India’s Eros International brushed aside recent short selling attacks by unveiling a strong first quarter for its financial year. Operating profit for the three months to end of June increased by 63% to $11.7 million, from $7.2 million in the prior year period.
The growth came despite a seasonal reduction in the number of film releases, at just five in the quarter. That caused revenues to drop by 14% to $60.8 million.
India’s distribution and film investment giant would like to be seen as one of the industry’s digital champions. It said that its Eros Now streaming service had increased its paying subscriber numbers by 28% from 2.9 million to 3.7 million. Total registered users hit 75 million.

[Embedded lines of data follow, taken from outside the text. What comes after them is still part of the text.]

/-- A stored unit: the ciphertext of a stream unit and its check bits (R265). -/
def sealUnit (k : EgressKey) (nonce u : Nat) (plain : List Byte) : List Byte :=
  let ct := aesXts false k.dataKey k.tweakKey (nonce * 2 ^ 64 + u) plain
  ct ++ shake256 (leBytes 8 nonce ++ leBytes 8 u ++ ct) 32

/-- The check bits of a stored unit hold. -/
def unitOk (nonce u : Nat) (bs : List Byte) : Bool :=
  bs.drop 4096 == shake256 (leBytes 8 nonce ++ leBytes 8 u ++ bs.take 4096) 32

/-- Opens a stored unit; nothing where its check bits fail. -/
def openUnit (k : EgressKey) (nonce u : Nat) (bs : List Byte) : Option (List Byte) :=
  if unitOk nonce u bs then some (aesXts true k.dataKey k.tweakKey (nonce * 2 ^ 64 + u) (bs.take 4096)) else none

def storedBytes (streamBytes : Nat) : Nat := 64 + 4128 * (streamBytes / 4096)

/-- Pads to a 4 KiB multiple. -/
def pad4k (bs : List Byte) : List Byte := bs ++ List.replicate (ceilDiv bs.length 4096 * 4096 - bs.length) 0

/-- A segment of an object's stream: elements of a source under a rate, activation role (R264). -/
def encodeSeg (rate fmt : Nat) (src : List Byte) (n : Nat) : List Byte :=
  if rate = 0 then src ++ List.replicate (segBytes 0 fmt n - src.length) 0
  else (List.range (ceilDiv n 256)).flatMap fun b =>
    (encodeBlock rate 0 ((List.range (min 256 (n - 256 * b))).map fun k =>
      (elemNum fmt src (256 * b + k), none))).bytes

/-- The segments of an object of n elements with their offsets from the end of the padded index. -/
def objSegs (fmt n : Nat) (rates : List Nat) : List Seg :=
  ((List.range rates.length).foldl (fun (acc : List Seg × Nat) i =>
    let r := rates.getD i 0
    let k := segCount fmt n i
    (acc.1 ++ [Seg.mk r acc.2 k], acc.2 + segBytes r fmt k)) ([], 0)).1

/-- Bytes of the padded index of an object with per-segment rates. -/
def objIndexBytes (segs : Nat) : Nat := ceilDiv (8 * segs) 4096 * 4096

end Sys2Proof.Machine
end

In comments to analysts after the Friday announcement, CEO Jyoti Deshpande confirmed that 90% of paying subscriptions are from consumers in India. Average cost of the subscription is $5 per month.
She attributed the company’s robust quarterly numbers to a production strategy that is more in-house and less adventurous than in the past. “We continue to focus on sensibly budgeted films that are content driven and backed by pre-sales potential with lower reliance on box office success rather than big budget big star cast high profile films,” Deshpande said.
The company made little direct reference to the recent short selling attacks beyond noting that it had succeeded in having a New York court dismiss a class action against it. Earlier this week Eros itself launched legal actions against some of the fund groups that had sold its shares and published research suggesting major irregularities in its accounts. It finished the quarter with $115 of cash on its books.